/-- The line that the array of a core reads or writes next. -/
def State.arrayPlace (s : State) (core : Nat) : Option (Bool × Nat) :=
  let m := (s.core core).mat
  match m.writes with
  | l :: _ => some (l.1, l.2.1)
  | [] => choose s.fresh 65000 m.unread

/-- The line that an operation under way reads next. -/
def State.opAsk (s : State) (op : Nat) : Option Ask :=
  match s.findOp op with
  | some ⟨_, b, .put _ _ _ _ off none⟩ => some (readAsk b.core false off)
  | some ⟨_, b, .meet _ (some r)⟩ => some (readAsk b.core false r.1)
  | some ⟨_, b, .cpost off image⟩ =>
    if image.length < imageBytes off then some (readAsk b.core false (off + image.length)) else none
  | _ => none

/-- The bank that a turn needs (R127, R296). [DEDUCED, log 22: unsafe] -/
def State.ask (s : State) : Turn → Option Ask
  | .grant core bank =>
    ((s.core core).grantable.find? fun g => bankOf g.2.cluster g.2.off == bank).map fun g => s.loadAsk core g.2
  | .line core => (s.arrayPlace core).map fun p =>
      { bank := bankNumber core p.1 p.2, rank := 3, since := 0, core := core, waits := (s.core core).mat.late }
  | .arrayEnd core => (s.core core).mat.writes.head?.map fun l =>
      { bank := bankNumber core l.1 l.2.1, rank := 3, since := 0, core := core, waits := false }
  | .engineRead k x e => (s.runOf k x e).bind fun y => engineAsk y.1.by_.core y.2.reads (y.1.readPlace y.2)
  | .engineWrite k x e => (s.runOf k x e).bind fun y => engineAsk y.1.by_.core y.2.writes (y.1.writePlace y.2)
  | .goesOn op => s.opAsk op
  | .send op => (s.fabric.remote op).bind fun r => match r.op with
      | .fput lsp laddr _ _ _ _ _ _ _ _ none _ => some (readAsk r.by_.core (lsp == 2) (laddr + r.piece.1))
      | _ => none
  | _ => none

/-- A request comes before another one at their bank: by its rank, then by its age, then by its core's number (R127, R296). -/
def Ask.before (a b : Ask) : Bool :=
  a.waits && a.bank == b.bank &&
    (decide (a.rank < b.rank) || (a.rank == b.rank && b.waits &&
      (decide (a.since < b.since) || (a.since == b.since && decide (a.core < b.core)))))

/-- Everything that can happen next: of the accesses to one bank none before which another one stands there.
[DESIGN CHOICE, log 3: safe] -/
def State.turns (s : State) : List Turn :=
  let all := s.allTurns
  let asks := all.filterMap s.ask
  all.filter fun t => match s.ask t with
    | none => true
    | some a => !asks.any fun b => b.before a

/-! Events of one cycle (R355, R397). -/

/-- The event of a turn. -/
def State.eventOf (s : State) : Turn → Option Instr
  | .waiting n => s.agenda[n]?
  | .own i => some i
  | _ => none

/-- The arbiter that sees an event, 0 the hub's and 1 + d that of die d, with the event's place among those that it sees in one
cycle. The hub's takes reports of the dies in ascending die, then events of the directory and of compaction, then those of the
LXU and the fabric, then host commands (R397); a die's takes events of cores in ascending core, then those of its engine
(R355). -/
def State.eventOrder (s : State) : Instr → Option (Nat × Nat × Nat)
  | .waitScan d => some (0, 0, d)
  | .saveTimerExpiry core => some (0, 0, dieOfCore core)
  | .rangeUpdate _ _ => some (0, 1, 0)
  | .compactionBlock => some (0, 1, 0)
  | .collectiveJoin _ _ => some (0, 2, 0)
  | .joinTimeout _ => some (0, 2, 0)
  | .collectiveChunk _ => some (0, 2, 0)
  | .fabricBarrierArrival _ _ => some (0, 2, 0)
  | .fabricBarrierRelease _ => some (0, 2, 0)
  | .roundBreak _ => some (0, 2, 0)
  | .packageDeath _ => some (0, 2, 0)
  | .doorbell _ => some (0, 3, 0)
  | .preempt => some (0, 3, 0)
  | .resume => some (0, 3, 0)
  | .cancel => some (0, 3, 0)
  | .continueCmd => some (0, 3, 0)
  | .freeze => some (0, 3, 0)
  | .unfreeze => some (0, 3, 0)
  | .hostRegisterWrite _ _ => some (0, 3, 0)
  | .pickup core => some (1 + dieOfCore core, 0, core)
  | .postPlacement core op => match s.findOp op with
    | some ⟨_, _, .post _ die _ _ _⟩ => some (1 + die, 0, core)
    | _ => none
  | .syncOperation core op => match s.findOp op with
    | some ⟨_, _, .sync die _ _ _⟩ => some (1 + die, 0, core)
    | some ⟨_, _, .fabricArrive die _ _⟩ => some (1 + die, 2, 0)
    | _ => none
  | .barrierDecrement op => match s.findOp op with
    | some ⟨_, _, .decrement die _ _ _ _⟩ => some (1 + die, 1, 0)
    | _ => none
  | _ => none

==

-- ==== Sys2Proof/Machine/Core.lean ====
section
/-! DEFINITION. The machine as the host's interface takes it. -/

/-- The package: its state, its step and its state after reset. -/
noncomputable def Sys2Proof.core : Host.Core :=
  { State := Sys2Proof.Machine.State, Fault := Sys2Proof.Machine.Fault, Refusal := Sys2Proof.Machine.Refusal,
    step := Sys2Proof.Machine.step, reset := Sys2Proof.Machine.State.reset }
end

▶ Work instruction: What you return must be an exact retyping of the lines above starting at the line with "b.core false r.1)" and ending at the line with "y.2.reads (y.1.readPlace y.2)", and nothing besides.

▶ Written reply:
  | some ⟨_, b, .meet _ (some r)⟩ => some (readAsk b.core false r.1)
  | some ⟨_, b, .cpost off image⟩ =>
    if image.length < imageBytes off then some (readAsk b.core false (off + image.length)) else none
  | _ => none

/-- The bank that a turn needs (R127, R296). [DEDUCED, log 22: unsafe] -/
def State.ask (s : State) : Turn → Option Ask
  | .grant core bank =>
    ((s.core core).grantable.find? fun g => bankOf g.2.cluster g.2.off == bank).map fun g => s.loadAsk core g.2
  | .line core => (s.arrayPlace core).map fun p =>
      { bank := bankNumber core p.1 p.2, rank := 3, since := 0, core := core, waits := (s.core core).mat.late }
  | .arrayEnd core => (s.core core).mat.writes.head?.map fun l =>
      { bank := bankNumber core l.1 l.2.1, rank := 3, since := 0, core := core, waits := false }
  | .engineRead k x e => (s.runOf k x e).bind fun y => engineAsk y.1.by_.core y.2.reads (y.1.readPlace y.2)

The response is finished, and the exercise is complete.